Она с хриплым смехом падает на спину и подчиняется. Ничего, очень скоро она перестанет смеяться.
Продолжая сердито скалиться и жалея, что в этой комнате нет цепей, — черт возьми, как она может смотреть на мое лицо и не видеть опасности? — я шарю по простыням в поисках шарфов, которые мои блондинки пожертвовали ради такой же цели, завязываю их у Джо на запястьях и накрепко привязываю к столбикам изголовья.
А затем делаю то, чего никогда себе не позволял: привязываю ее и за ноги, думая, «черт, она не должна позволять мне этого», а потом «черт, я же знаю, что не стоит себе этого позволять».
Я распинаю Джо на постели. Ее ноги широко расставлены, она полностью в моей власти, и я собираюсь воспользоваться этой властью до конца. Джо не выберется из постели, пока не испытает самый сокрушительный оргазм в своей жизни, а потом еще сотню таких же. Я оставлю ее у себя на несколько недель.
Я буду с Джо до тех пор, пока она не скажет, что я лучший любовник в ее жизни, и ее слова при этом будут искренними. Пока она не станет при-йа Лора.
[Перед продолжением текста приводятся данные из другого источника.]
-- ==== Sys2Proof/Laws/State.lean ====
section
/-! SUPPORT. What each named update of the state leaves in each field: one lemma per field per update, true by rfl, so that
no later proof unfolds a record update. -/

namespace Sys2Proof.Machine

/-! #### afterDraw -/

@[simp] theorem afterDraw_pending (s : State) : (afterDraw s).pending = s.pending := rfl
@[simp] theorem afterDraw_phase (s : State) : (afterDraw s).phase = s.phase := rfl
@[simp] theorem afterDraw_station (s : State) : (afterDraw s).station = s.station := rfl
@[simp] theorem afterDraw_dryStation (s : State) : (afterDraw s).dryStation = s.dryStation := rfl
@[simp] theorem afterDraw_config (s : State) : (afterDraw s).config = s.config := rfl
@[simp] theorem afterDraw_generator (s : State) : (afterDraw s).generator = Config.generatorNext s.generator := rfl
@[simp] theorem afterDraw_framePhase (s : State) : (afterDraw s).framePhase = s.framePhase := rfl
@[simp] theorem afterDraw_ticks (s : State) : (afterDraw s).ticks = s.ticks := rfl
@[simp] theorem afterDraw_line (s : State) : (afterDraw s).line = s.line := rfl
@[simp] theorem afterDraw_peers (s : State) : (afterDraw s).peers = s.peers := rfl
@[simp] theorem afterDraw_ltu (s : State) : (afterDraw s).ltu = s.ltu := rfl
@[simp] theorem afterDraw_ctl (s : State) : (afterDraw s).ctl = s.ctl := rfl
@[simp] theorem afterDraw_flash (s : State) : (afterDraw s).flash = s.flash := rfl
@[simp] theorem afterDraw_cues (s : State) : (afterDraw s).cues = s.cues := rfl
@[simp] theorem afterDraw_ctx (s : State) : (afterDraw s).ctx = s.ctx := rfl
@[simp] theorem afterDraw_jets (s : State) : (afterDraw s).jets = s.jets := rfl
@[simp] theorem afterDraw_lamp (s : State) : (afterDraw s).lamp = s.lamp := rfl
@[simp] theorem afterDraw_audio (s : State) : (afterDraw s).audio = s.audio := rfl
@[simp] theorem afterDraw_sensors (s : State) : (afterDraw s).sensors = s.sensors := rfl
@[simp] theorem afterDraw_locks (s : State) : (afterDraw s).locks = s.locks := rfl
@[simp] theorem afterDraw_faults (s : State) : (afterDraw s).faults = s.faults := rfl
@[simp] theorem afterDraw_counters (s : State) : (afterDraw s).counters = s.counters := rfl

/-! #### latch -/

@[simp] theorem latch_pending (f : FaultSource) (s : State) : (latch f s).pending = s.pending := rfl
@[simp] theorem latch_phase (f : FaultSource) (s : State) : (latch f s).phase = s.phase := rfl
@[simp] theorem latch_station (f : FaultSource) (s : State) : (latch f s).station = s.station := rfl
@[simp] theorem latch_dryStation (f : FaultSource) (s : State) : (latch f s).dryStation = s.dryStation := rfl
@[simp] theorem latch_config (f : FaultSource) (s : State) : (latch f s).config = s.config := rfl
@[simp] theorem latch_generator (f : FaultSource) (s : State) : (latch f s).generator = s.generator := rfl
@[simp] theorem latch_framePhase (f : FaultSource) (s : State) : (latch f s).framePhase = s.framePhase := rfl
@[simp] theorem latch_ticks (f : FaultSource) (s : State) : (latch f s).ticks = s.ticks := rfl
@[simp] theorem latch_line (f : FaultSource) (s : State) : (latch f s).line = s.line := rfl
@[simp] theorem latch_peers (f : FaultSource) (s : State) : (latch f s).peers = s.peers := rfl
@[simp] theorem latch_ltu (f : FaultSource) (s : State) : (latch f s).ltu = s.ltu := rfl
@[simp] theorem latch_ctl (f : FaultSource) (s : State) : (latch f s).ctl = s.ctl := rfl
@[simp] theorem latch_flash (f : FaultSource) (s : State) : (latch f s).flash = s.flash := rfl
@[simp] theorem latch_cues (f : FaultSource) (s : State) : (latch f s).cues = s.cues := rfl
@[simp] theorem latch_ctx (f : FaultSource) (s : State) : (latch f s).ctx = s.ctx := rfl
@[simp] theorem latch_jets (f : FaultSource) (s : State) : (latch f s).jets = s.jets := rfl
@[simp] theorem latch_lamp (f : FaultSource) (s : State) : (latch f s).lamp = s.lamp := rfl
@[simp] theorem latch_audio (f : FaultSource) (s : State) : (latch f s).audio = s.audio := rfl
@[simp] theorem latch_sensors (f : FaultSource) (s : State) : (latch f s).sensors = s.sensors := rfl
@[simp] theorem latch_locks (f : FaultSource) (s : State) : (latch f s).locks = s.locks := rfl
@[simp] theorem latch_faults (f : FaultSource) (s : State) :
    (latch f s).faults = { s.faults with sources := s.faults.sources ||| sourceBit f } := rfl
@[simp] theorem latch_counters (f : FaultSource) (s : State) : (latch f s).counters = s.counters := rfl

/-! #### unlatch -/

@[simp] theorem unlatch_pending (f : FaultSource) (s : State) : (unlatch f s).pending = s.pending := rfl
@[simp] theorem unlatch_phase (f : FaultSource) (s : State) : (unlatch f s).phase = s.phase := rfl
@[simp] theorem unlatch_station (f : FaultSource) (s : State) : (unlatch f s).station = s.station := rfl
@[simp] theorem unlatch_dryStation (f : FaultSource) (s : State) : (unlatch f s).dryStation = s.dryStation := rfl
@[simp] theorem unlatch_config (f : FaultSource) (s : State) : (unlatch f s).config = s.config := rfl
@[simp] theorem unlatch_generator (f : FaultSource) (s : State) : (unlatch f s).generator = s.generator := rfl
@[simp] theorem unlatch_framePhase (f : FaultSource) (s : State) : (unlatch f s).framePhase = s.framePhase := rfl
@[simp] theorem unlatch_ticks (f : FaultSource) (s : State) : (unlatch f s).ticks = s.ticks := rfl
@[simp] theorem unlatch_line (f : FaultSource) (s : State) : (unlatch f s).line = s.line := rfl
@[simp] theorem unlatch_peers (f : FaultSource) (s : State) : (unlatch f s).peers = s.peers := rfl
@[simp] theorem unlatch_ltu (f : FaultSource) (s : State) : (unlatch f s).ltu = s.ltu := rfl
@[simp] theorem unlatch_ctl (f : FaultSource) (s : State) : (unlatch f s).ctl = s.ctl := rfl
@[simp] theorem unlatch_flash (f : FaultSource) (s : State) : (unlatch f s).flash = s.flash := rfl
@[simp] theorem unlatch_cues (f : FaultSource) (s : State) : (unlatch f s).cues = s.cues := rfl
@[simp] theorem unlatch_ctx (f : FaultSource) (s : State) : (unlatch f s).ctx = s.ctx := rfl
@[simp] theorem unlatch_jets (f : FaultSource) (s : State) : (unlatch f s).jets = s.jets := rfl
@[simp] theorem unlatch_lamp (f : FaultSource) (s : State) : (unlatch f s).lamp = s.lamp := rfl
@[simp] theorem unlatch_audio (f : FaultSource) (s : State) : (unlatch f s).audio = s.audio := rfl
@[simp] theorem unlatch_sensors (f : FaultSource) (s : State) : (unlatch f s).sensors = s.sensors := rfl
@[simp] theorem unlatch_locks (f : FaultSource) (s : State) : (unlatch f s).locks = s.locks := rfl
@[simp] theorem unlatch_faults (f : FaultSource) (s : State) :
    (unlatch f s).faults = { s.faults with sources := s.faults.sources &&& ~~~ sourceBit f } := rfl
@[simp] theorem unlatch_counters (f : FaultSource) (s : State) : (unlatch f s).counters = s.counters := rfl

/-! #### refuse -/

@[simp] theorem refuse_pending (op : RefusedOp) (s : State) : (refuse op s).pending = s.pending := rfl
@[simp] theorem refuse_phase (op : RefusedOp) (s : State) : (refuse op s).phase = s.phase := rfl
@[simp] theorem refuse_station (op : RefusedOp) (s : State) : (refuse op s).station = s.station := rfl
@[simp] theorem refuse_dryStation (op : RefusedOp) (s : State) : (refuse op s).dryStation = s.dryStation := rfl
@[simp] theorem refuse_config (op : RefusedOp) (s : State) : (refuse op s).config = s.config := rfl
@[simp] theorem refuse_generator (op : RefusedOp) (s : State) : (refuse op s).generator = s.generator := rfl
@[simp] theorem refuse_framePhase (op : RefusedOp) (s : State) : (refuse op s).framePhase = s.framePhase := rfl
@[simp] theorem refuse_ticks (op : RefusedOp) (s : State) : (refuse op s).ticks = s.ticks := rfl
@[simp] theorem refuse_line (op : RefusedOp) (s : State) : (refuse op s).line = s.line := rfl
@[simp] theorem refuse_peers (op : RefusedOp) (s : State) : (refuse op s).peers = s.peers := rfl
@[simp] theorem refuse_ltu (op : RefusedOp) (s : State) : (refuse op s).ltu = s.ltu := rfl
@[simp] theorem refuse_ctl (op : RefusedOp) (s : State) :
    (refuse op s).ctl = { s.ctl with refusal := some (op, s.ctl.state) } := rfl
@[simp] theorem refuse_flash (op : RefusedOp) (s : State) : (refuse op s).flash = s.flash := rfl
@[simp] theorem refuse_cues (op : RefusedOp) (s : State) : (refuse op s).cues = s.cues := rfl
@[simp] theorem refuse_ctx (op : RefusedOp) (s : State) : (refuse op s).ctx = s.ctx := rfl
@[simp] theorem refuse_jets (op : RefusedOp) (s : State) : (refuse op s).jets = s.jets := rfl
@[simp] theorem refuse_lamp (op : RefusedOp) (s : State) : (refuse op s).lamp = s.lamp := rfl
@[simp] theorem refuse_audio (op : RefusedOp) (s : State) : (refuse op s).audio = s.audio := rfl
@[simp] theorem refuse_sensors (op : RefusedOp) (s : State) : (refuse op s).sensors = s.sensors := rfl
@[simp] theorem refuse_locks (op : RefusedOp) (s : State) : (refuse op s).locks = s.locks := rfl
@[simp] theorem refuse_faults (op : RefusedOp) (s : State) : (refuse op s).faults = s.faults := rfl
@[simp] theorem refuse_counters (op : RefusedOp) (s : State) :
    (refuse op s).counters = { s.counters with refused := bump s.counters.refused } := rfl

/-! #### setShow -/

@[simp] theorem setShow_pending (x : ShowState) (s : State) : (setShow x s).pending = s.pending := rfl
@[simp] theorem setShow_phase (x : ShowState) (s : State) : (setShow x s).phase = s.phase := rfl
@[simp] theorem setShow_station (x : ShowState) (s : State) : (setShow x s).station = s.station := rfl
@[simp] theorem setShow_dryStation (x : ShowState) (s : State) : (setShow x s).dryStation = s.dryStation := rfl
@[simp] theorem setShow_config (x : ShowState) (s : State) : (setShow x s).config = s.config := rfl
@[simp] theorem setShow_generator (x : ShowState) (s : State) : (setShow x s).generator = s.generator := rfl
@[simp] theorem setShow_framePhase (x : ShowState) (s : State) : (setShow x s).framePhase = s.framePhase := rfl
@[simp] theorem setShow_ticks (x : ShowState) (s : State) : (setShow x s).ticks = s.ticks := rfl
@[simp] theorem setShow_line (x : ShowState) (s : State) : (setShow x s).line = s.line := rfl
@[simp] theorem setShow_peers (x : ShowState) (s : State) : (setShow x s).peers = s.peers := rfl
@[simp] theorem setShow_ltu (x : ShowState) (s : State) : (setShow x s).ltu = s.ltu := rfl
@[simp] theorem setShow_ctl (x : ShowState) (s : State) : (setShow x s).ctl = { s.ctl with state := x } := rfl
@[simp] theorem setShow_flash (x : ShowState) (s : State) : (setShow x s).flash = s.flash := rfl
@[simp] theorem setShow_cues (x : ShowState) (s : State) : (setShow x s).cues = s.cues := rfl
@[simp] theorem setShow_ctx (x : ShowState) (s : State) : (setShow x s).ctx = s.ctx := rfl
@[simp] theorem setShow_jets (x : ShowState) (s : State) : (setShow x s).jets = s.jets := rfl
@[simp] theorem setShow_lamp (x : ShowState) (s : State) : (setShow x s).lamp = s.lamp := rfl
@[simp] theorem setShow_audio (x : ShowState) (s : State) : (setShow x s).audio = s.audio := rfl
@[simp] theorem setShow_sensors (x : ShowState) (s : State) : (setShow x s).sensors = s.sensors := rfl
@[simp] theorem setShow_locks (x : ShowState) (s : State) : (setShow x s).locks = s.locks := rfl
@[simp] theorem setShow_faults (x : ShowState) (s : State) : (setShow x s).faults = s.faults := rfl
@[simp] theorem setShow_counters (x : ShowState) (s : State) : (setShow x s).counters = s.counters := rfl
Пока не перестанет считать меня мистером-Второсортным-Хорошим-Парнем, с которым, видите ли, весело, и не заметит перед собой самого жестокого из убийц в истории древнего мира. Я смогу себя контролировать. Я полторы недели занимался сексом без остановки. Смертоносное острие покинуло мое тело. Большей частью.
Здесь, в «Честерсе», мы конкурируем друг с другом. Мы плохо реагируем на вторые места. Вот почему мы не трогаем любовниц друг друга. Мы собственники, даже если спали с женщиной только раз. На четвертом уровне у нас самая большая текучка кадров.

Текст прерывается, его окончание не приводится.